Oh, you shouldn’t have

If you do the math, $335 million divided by 200,000 is $1675 per borrower, and the settlement agreement indicates that the amount borrowers will receive will average $1600. While obeying the usual “no one admits to anything” forms, the settlement has language that indicates that borrowers were overcharged in the range of several hundred dollars to several thousand dollars. So at a superficial level, one might conclude the settlement amount is roughly in line with the damages suffered by borrowers.

But is it? First, we don’t know the distribution of the alleged damages. And there is a net present value issue. These abuses were first noticed by the Fed in 2006 (and since, as we wrote in 2007, the Fed was even more lax than the OCC in enforcing subprime-related legislation, one can assume the conduct was flagrant) and referred to the DoJ, and the Office of Thrift Supervision made a similar referral in 2008. So the conduct started before 2006 and continued to the end of the subprime market. Countrywide has thus has the use of its presumably ill gotten money all these years. And if this settlement is philosophically a disgorgement, that suggests that a fine is also in order. And there are other cute features, such as the settlement is to be administered by someone hired and paid for by Bank of America.

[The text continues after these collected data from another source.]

-- ==== Sys2Proof/Machine/Restart.lean ====
section
/-! DEFINITION. The restarts and command intake (R47, R88, R107, R167, R176, R179, R186), and the reset
input (R187). -/

namespace Sys2Proof.Machine

/-! ### Restarts -/

/-- The restart selectors (section 12.3). -/
inductive Selector where
  | link | text | mech | tables | counters | all
  deriving DecidableEq, Repr

/-- The selector of a number (section 12.3). -/
def Selector.ofNum : Nat → Option Selector
  | 0 => some .link | 1 => some .text | 2 => some .mech | 3 => some .tables | 4 => some .counters
  | 5 => some .all
  | _ => none

/-- The answer of a RESTART that is carried out. -/
def State.restartAnswer (s : State) : State := s.answer 0x11 .done []

/-- The report queue emptied with its reservations, and the RESTART answer queued first (R179, steps 2
and 3). -/
def State.freshReports (s : State) : State :=
  State.restartAnswer { s with ret := { s.ret with reports := [], reserved := 1, lost := false } }

/-- The receiver enters HUNT (R179, step 4). -/
def State.huntAfresh (s : State) : State :=
  if s.rx.sync = .locked then s.leaveLocked else { s with rx := { s.rx with sync := .hunt } }

/-- RESTART LINK (R179). A block being sent is finished first, so `sending` stands. -/
def State.restartLink (s : State) : State :=
  let s := s.freshReports.huntAfresh.restateCredit
  State.freshImage { s with ret := { s.ret with arbCount := 0 } }

/-- The key queue and the remote text queue emptied (R18, R47, R175). -/
def State.emptyFeeds (s : State) : State :=
  { s with
    keyq := .powerOn
    txt := { s.txt with queue := [], unsent := s.txt.unsent + s.txt.queue.length }
    intake := { s.intake.withdraw with offered := none } }

/-- The Spelling Unit emptied (R111, R119, R125): the next word number and the user words are kept. -/
def Spelling.emptied (p : Spelling) : Spelling :=
  { p with words := [], marks := [], checkq := [], engine := none, sweep := none, requested := none }

/-- The Composer emptied (R47): no item waits, and the composition starts afresh. -/
def Composer.emptied (c : Composer) (j : Justify) : Composer :=
  { c with
    recs := [], cursor := 0, choice := j, outgoing := none, bold := false, underline := false
    flags := .clear, override := false, keyWait := none, textWait := none }

/-- The effects of RESTART TEXT (R22, R47): in LINE the logical position becomes that of the empty composition,
and then a line boundary is reached. -/
def State.clearText (s : State) : State :=
  let s := s.emptyFeeds.emptyRecord
  State.reachBoundary (State.syncCursor { s with
    spell := s.spell.emptied
    comp := s.comp.emptied s.set.justify
    line := { s.line with run := none } })

/-- RESTART TEXT (R47, R186). -/
def State.restartText (s : State) : State := s.restartAnswer.clearText.moveWindow

/-- The order in flight at a mechanism restart (R88, step 1): a pulse begun counts and its order
completes; any other order is abandoned with its motion. -/
def State.settleFlight (s : State) : State :=
  match s.seq.flight with
  | some (.pulse petal level _) =>
    State.finishOrder { s.countPulse.driven .hammer with seq := { s.seq with coverStop := false } } petal level
  | some (.recover petal level _) => s.finishOrder petal level
  | _ => s.abandonFlight

/-- Whether an entry stays at a mechanism restart (R107): it has no strikes, or a printed ink strike. -/
def Entry.stays (e : Entry) : Bool := e.strikes.isEmpty || e.inkStrikes.any StrikeRec.printed

/-- An entry after a mechanism restart (R107): it is LIFTING no more, with `liftSkipped` no (log entry 60). -/
def Entry.restarted (e : Entry) : Entry :=
  { e with strikes := e.strikes.filter (fun k => k.status ≠ .waiting), outstanding := 0, liftSkipped := false }

/-- The logical position after a mechanism restart in DIRECT (R88, step 4). -/
def State.restartPosition (s : State) : Nat :=
  match lastWhere (fun e => e.state = .inked) s.line.entries with
  | some e => e.pos + e.adv
  | none => s.comp.left

/-- Steps 2 to 4 of the mechanism restart (R88, R107): queue, record, outgoing line, logical position. That the entries
removed and those returned to INKED are one change of the word text is the model's choice (log entry 72). -/
def State.clearOrders (s : State) : State :=
  let was := s.atBoundary
  let t := { s with
    seq := { s.seq with queue := [], heatCounted := false }
    line := { s.line with entries := (s.line.entries.filter Entry.stays).map Entry.restarted }
    comp := { s.comp with outgoing := none } }
  let t := t.textChanged was
  match t.comp.modeInEffect with
  | .direct => { t with comp := { t.comp with logical := t.restartPosition } }
  | .line => t.syncCursor

/-- Homing started by a restart, with no pause request left (R68, R88, step 5). -/
def State.rehome (s : State) : State :=
  let t := s.startHoming
  { t with seq := { t.seq with pauseReq := none } }

/-- RESTART MECH (R88). -/
def State.restartMech (s : State) : State :=
  let s := s.restartAnswer.settleFlight.abandonHoming.stopLift
  State.rehome (State.clearOrders { s with drv := { s.drv with rotTest := none } })

/-- Every slot EMPTY (R167). -/
def noSlots : List Slot := List.replicate slotCount Slot.emptySlot

/-- RESTART TABLES (R167). -/
def State.restartTables (s : State) : State :=
  let s := s.restartAnswer
  s.readersAct (s.withSlots noSlots)

/-- RESTART COUNTERS (R185). -/
def State.restartCounters (s : State) : State := State.restartAnswer { s with ctr := Counters.zero }

/-- The Print Sequencer as RESTART ALL leaves it before homing (R68): the positions reached and the heat are
kept. -/
def Sequencer.afterAll (q : Sequencer) : Sequencer :=
  { Sequencer.held with
    state := q.state, reason := q.reason, carriage := q.carriage, petal := q.petal, lift := q.lift, heat := q.heat }

/-- RESTART ALL (R186): every item at its power-on value but the heat, the positions reached, the table
bytes and what the link line holds; the answer comes first, then LINK_LOST and MECH_STATE. -/
def State.restartAll (s : State) : State :=
  let q := s.settleFlight.abandonHoming.stopLift
  let t : State := { State.held s.pending s.coverOpen q.free with
    resetHeld := false
    rx := { s.rx with sync := .hunt }
    ret := { ReturnLine.powerOn with reports := [.answer 0x11 .done []], sending := s.ret.sending }
    tab := { TableStore.powerOn with mem := s.tab.mem }
    seq := q.seq.afterAll }
  let t := if s.rx.sync = .locked then t.event .linkLost else t
  State.freshImage t.rehome

/-- A valid RESTART carried out (R186). -/
def State.restart (s : State) : Selector → State
  | .link => s.restartLink.settle s
  | .text => s.restartText.settle s
  | .mech => s.restartMech.settle s true
  | .tables => s.restartTables.settle s
  | .counters => s.restartCounters
  | .all => s.restartAll

/-- What the payload of a RESTART asks for (R164, R186): a selector, or the outcome that refuses it. -/
def restartOf : List Byte → Selector ⊕ CmdOutcome
  | [b] =>
    match Selector.ofNum b.toNat with
    | some k => .inl k
    | none => .inr .badContent
  | _ => .inr .badLength

/-- The seal in progress aborted and answered ABORTED (R164). -/
def State.abortSeal (s : State) : State :=
  match s.tab.sealing with
  | none => s
  | some _ => State.answer { s with tab := { s.tab with sealing := none } } 0x05 .aborted []

/-- RESTART (R164, R186). -/
def State.cmdRestart (s : State) (params : List Byte) : State :=
  match restartOf params with
  | .inl k => s.abortSeal.restart k
  | .inr o => s.answer 0x11 o []

/-! ### Command intake (R176, R188) -/

/-- A command carried out, its answer's place reserved (R176, section 12.2). -/
def State.command (s : State) (code : Byte) (params : List Byte) (paper : Bool) : State :=
  if code = 0x01 then s.cmdSet params
  else if code = 0x02 then s.cmdQuery params
  else if code = 0x03 then s.cmdTableOpen params
  else if code = 0x04 then s.cmdTableWrite params
  else if code = 0x05 then s.cmdTableSeal params
  else if code = 0x06 then s.cmdTableDrop params
  else if code = 0x07 then s.cmdTabAdd params
  else if code = 0x08 then s.cmdTabRemove params
  else if code = 0x09 then s.cmdTabsClear params
  else if code = 0x0A then s.cmdUserAdd params
  else if code = 0x0B then s.cmdUserRemove params
  else if code = 0x0C then s.cmdPause params
  else if code = 0x0D then s.cmdResume paper params
  else if code = 0x0E then s.cmdAckFault params
  else if code = 0x0F then s.cmdRestate params
  else if code = 0x10 then s.cmdClear params
  else if code = 0x11 then s.cmdRestart params
  else s.answer code .unknownCommand []

/-- A CONTROL block offered to the Command Engine (R176): discarded and counted when there is no free place,
otherwise taken, its place reserved, and executed, or answered BUSY during a seal. -/
def State.takeControl (s : State) (code : Byte) (params : List Byte) (paper : Bool := true) : State :=
  if !s.ret.hasFree then s.raise .answersLost
  else if s.tab.sealing.isSome ∧ code ≠ 0x11 then s.reserve.answer code .busy []
  else s.reserve.command code params paper

/-! ### The reset input (R187) -/

/-- The reset input is asserted (R187): all work stops. -/
def State.assertReset (s : State) : State := State.held s.pending s.coverOpen s.free

/-- The reset input is released (R187): the part starts, and homing with it. -/
def State.releaseReset (s : State) : State :=
  if s.resetHeld then
    State.startHoming { State.held s.pending s.coverOpen s.free with resetHeld := false, disp := .powerOn }
  else s

end Sys2Proof.Machine
end

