-- ==== Sys2Proof/Certificates/Slice0/Obligations.lean ====
section
/-! DEFINITION. The statements about the model, for the provers. Each says in its docstring what it states and
which rules of the manual it rests on. -/

open Sys2Proof Sys2Proof.Machine

/-! ### The queue of commands and the reset input -/

/-- A step takes the command at the front of the queue and runs it on the state with the queue's rest; on an empty queue
the part idles (the model's choice, log entry 11). -/
def Obligations.StepRunsTheFrontCommand : Prop :=
  (∀ (c : Instr) (rest : List Instr) (s : State), s.pending = c :: rest →
      step s = exec c { s with pending := rest }) ∧
    ∀ s : State, s.pending = [] → step s = .next s

/-- RESET_ASSERTED and RESET_RELEASED (R187). Asserted, the input puts every item at its power-on value with the
mechanism UNHOMED, every coil off, the beeper silent and the return line silent. Released with the cover closed, it
leaves the machine right after reset; with the cover open the mechanism enters COVER_OPEN instead (R69). A release
without a reset held changes nothing (log entry 13). -/
def Obligations.ResetInputHoldsAndStartsThePart : Prop :=
  (∀ s : State, ∃ t, exec .resetAsserted s = .next t ∧ t = State.held s.pending s.coverOpen s.free ∧
      (∀ ch, t.driveState ch = .off) ∧ t.disp.tone = false ∧ t.ret.sending = none ∧ t.seq.state = .unhomed) ∧
    (∀ s : State, s.resetHeld = true → s.coverOpen = false →
      exec .resetReleased s = .next { State.reset with pending := s.pending, free := s.free }) ∧
    (∀ s : State, s.resetHeld = true → s.coverOpen = true →
      exec .resetReleased s = .next { State.reset with
        pending := s.pending
        coverOpen := true
        free := s.free
        ret := { ReturnLine.powerOn with reports := [.event (.mechState .coverOpen .none) false] }
        seq := { Sequencer.held with state := .coverOpen } }) ∧
    ∀ s : State, s.resetHeld = false → exec .resetReleased s = .next s

/-- While the reset input is held the commands that wait find the part at a standstill (R187): every command but those of
the reset input and of the cover switch changes nothing, and the cover switch changes itself alone. (R187 says so of the
feed, the drives and the return line; that every other row is passed over is the model's choice, log entry 12.) -/
def Obligations.HeldResetPassesOverCommands : Prop :=
  ∀ (i : Instr) (s : State), s.resetHeld = true → runsInside s.tab.slots = true →
    (i ≠ .resetAsserted → i ≠ .resetReleased → i ≠ .coverOpen → i ≠ .coverClose → exec i s = .next s) ∧
      exec .coverOpen s = .next { s with coverOpen := true } ∧
      exec .coverClose s = .next { s with coverOpen := false }

/-- The values that reset leaves where the manual gives them: the Composer (R22), the mechanism (R68), the directory
(R155), the link (R180), the counters (R185) and some of the settings (R182). (That the machine right after reset stands
in HOMING, released with the cover closed, is the model's choice, log entry 9.) -/
def Obligations.ResetLeavesPowerOnValues : Prop :=
  let s := State.reset
  s.comp.source = .localKeys ∧ s.comp.mode = .direct ∧ s.comp.pitch = .p10 ∧ s.comp.left = 120 ∧
    s.comp.right = 1080 ∧ s.comp.logical = 120 ∧ s.comp.recs = [] ∧ s.comp.tabs = [] ∧ s.comp.choice = .ragged ∧
    s.seq.state = .homing ∧ s.seq.queue = [] ∧ s.seq.heat = 0 ∧ s.seq.paperPos = 0 ∧ s.seq.wheelCode = 0 ∧
    s.tab.slots = List.replicate 12 Slot.emptySlot ∧ s.rx.sync = .hunt ∧ s.keyq.queue = [] ∧ s.txt.queue = [] ∧
    s.txt.balance = 0 ∧ s.txt.unsent = 96 ∧ s.txt.restate = true ∧ s.ret.arbCount = 0 ∧ s.ctr = .zero ∧
    s.set.lineSpacing = 2 ∧ s.set.pageLength = 66 ∧ s.set.autoReturn = true ∧ s.set.expectedWheel = 0 ∧
    s.set.display = true ∧ s.set.beeper = true ∧ s.set.spell = false ∧ s.spell.words = [] ∧ s.drv.faults = [] ∧
    s.disp.slot = some Image.first

/-! ### The receiver and the report queue -/

/-- HUNT_CANDIDATE_BLOCK (R169): bytes that are no START are passed over; a good block is discarded, HUNT_DISCARDS rises
and the receiver enters CONFIRM; after a false start scanning goes on at the byte after its START. A LEN above 48 is a
false start at once; with a LEN of 0 to 48 the payload and the CHECK are read first, and a bad byte from HEAD to CHECK,
the LEN byte included, or a CHECK that does not match is one. A block that is not all there waits for the rest. -/
def Obligations.HuntJudgesTheCandidateBlock : Prop :=
  ∀ (s : State) (feed junk rest : List FeedByte), s.resetHeld = false → s.rx.sync = .hunt →
    (∀ b ∈ junk, isStart b = false) →
    (∀ (head : Byte) (payload : List Byte), payload.length ≤ 48 →
      s.rx.buf ++ feed = junk ++ goodFeed head payload ++ rest →
      exec (.huntCandidateBlock feed) s = .next { s with
        rx := { s.rx with sync := .confirm, buf := rest }
        ctr := s.ctr.raise .huntDiscards 1 }) ∧
    (∀ head len : FeedByte, s.rx.buf ++ feed = junk ++ ⟨startByte, false⟩ :: head :: len :: rest →
      48 < len.data.toNat →
      exec (.huntCandidateBlock feed) s = .next { s with rx := { s.rx with buf := head :: len :: rest } }) ∧
    (∀ (head len check : FeedByte) (payload : List FeedByte),
      s.rx.buf ++ feed = junk ++ ⟨startByte, false⟩ :: head :: len :: (payload ++ check :: rest) →
      payload.length = len.data.toNat → len.data.toNat ≤ 48 →
      (head.bad = true ∨ len.bad = true ∨ (∃ b ∈ payload, b.bad = true) ∨ check.bad = true ∨
        check.data ≠ checkByte head.data (payload.map FeedByte.data)) →
      exec (.huntCandidateBlock feed) s = .next { s with
        rx := { s.rx with buf := head :: len :: (payload ++ check :: rest) } }) ∧
    (∀ read : List FeedByte, s.rx.buf ++ feed = junk ++ ⟨startByte, false⟩ :: read →
      (read.length < 2 ∨ ∃ head len body, read = head :: len :: body ∧ len.data.toNat ≤ 48 ∧
        body.length ≤ len.data.toNat) →
      exec (.huntCandidateBlock feed) s = .next { s with rx := { s.rx with buf := ⟨startByte, false⟩ :: read } })

/-- CONFIRM_BLOCK (R170): IDLE bytes are passed over; a good block makes the receiver LOCKED with the window clear,
queues EVENT LINK_LOCKED, restates the credit (R175) and is then taken as a block in LOCKED is; a false start,
judged as R169 does, returns the receiver to HUNT, scanning at the byte after its START; a block that is not all
there waits for the rest. (That the block taken does not stand in the window is the model's choice, log entry 37.) -/
def Obligations.ConfirmJudgesTheBlock : Prop :=
  ∀ (s : State) (feed idles rest : List FeedByte) (paper : Bool), s.resetHeld = false →
    runsInside s.tab.slots = true → s.rx.sync = .confirm → (∀ b ∈ idles, isIdle b = true) →
    (∀ (head : Byte) (payload : List Byte), payload.length ≤ 48 →
      s.rx.buf ++ feed = idles ++ goodFeed head payload ++ rest →
      exec (.confirmBlock feed paper) s = .next (State.takeBlock
        { State.event { s with rx := ⟨.locked, rest, []⟩ } .linkLocked with
          txt := { s.txt with balance := 0, unsent := 96 - s.txt.queue.length, restate := true } } head payload paper)) ∧
    (∀ head len : FeedByte, s.rx.buf ++ feed = idles ++ ⟨startByte, false⟩ :: head :: len :: rest →
      48 < len.data.toNat →
      exec (.confirmBlock feed paper) s = .next { s with
        rx := { s.rx with sync := .hunt, buf := head :: len :: rest } }) ∧
    (∀ (head len check : FeedByte) (payload : List FeedByte),
      s.rx.buf ++ feed = idles ++ ⟨startByte, false⟩ :: head :: len :: (payload ++ check :: rest) →
      payload.length = len.data.toNat → len.data.toNat ≤ 48 →
      (head.bad = true ∨ len.bad = true ∨ (∃ b ∈ payload, b.bad = true) ∨ check.bad = true ∨
        check.data ≠ checkByte head.data (payload.map FeedByte.data)) →
      exec (.confirmBlock feed paper) s = .next { s with
        rx := { s.rx with sync := .hunt, buf := head :: len :: (payload ++ check :: rest) } }) ∧
    (∀ read : List FeedByte, s.rx.buf ++ feed = idles ++ ⟨startByte, false⟩ :: read →
      (read.length < 2 ∨ ∃ head len body, read = head :: len :: body ∧ len.data.toNat ≤ 48 ∧
        body.length ≤ len.data.toNat) →
      exec (.confirmBlock feed paper) s = .next { s with rx := { s.rx with buf := ⟨startByte, false⟩ :: read } })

More important, given the number of people involved, one has to think that there are some cases where the difference between the cost of the loan these borrowers got and the cheaper ones they qualified for could have made the difference between a borrower making it versus going into delinquency. So for any cases where the overcharges tipped a stressed borrower into a foreclosure, the settlement is clearly inadequate.

This is how the DoJ sees the situation:

“Chances are, the victims had no idea they were being victimized,” said Thomas E. Perez, the Justice Department’s assistant attorney general for civil rights. “It was discrimination with a smile.”

That isn’t the way lawyers on the ground see it. For instance, I received this e-mail from attorney Michael Olenick, and I’ve heard similar accounts over the years:
Yves Smith on the lovely Christmas gift the DoJ just gave to Bank of America with their $335 million “record” settlement:

The second most common story I hear from homeowners — after being told to stop paying — is they were bait-and-switched to sub-prime loans. It happened to me. When people showed up to a closing there was a sub-prime loan when they’d asked for, qualified for, and agreed to a standard loan. But then they were told “you can walk away but then you’ll be in breach to the seller since we are offering you a loan, and then the seller will then sue you and you’ll ruin their own closing .. but don’t worry because you can always refi it into a prime loan.”

They’re paying a token fine for discrimination when, for once, on this issue, they probably weren’t discriminating at all: they were equal opportunity fraudsters.

So we have the appearance of justice being done, when much bigger crimes go uninvestigated and unpunished.

Rich Eskow has more.

2 thoughts on “Oh, you shouldn’t have

  1. The thieves and war criminals of the 1% never go to jail for stealing from or killing those in the 99%. At least not in America. This is a Capitalist country where the “buyer beware” and the military industrial complex needs wars (in defense of protecting our way of life and freedoms) to make a profit. Does anyone except the Right buy into this nonsense anymore?

  2. “abuses were first noticed by the Fed in 2006” Really? In beltway speak that means that the abuses were too flagrant to deny any longer.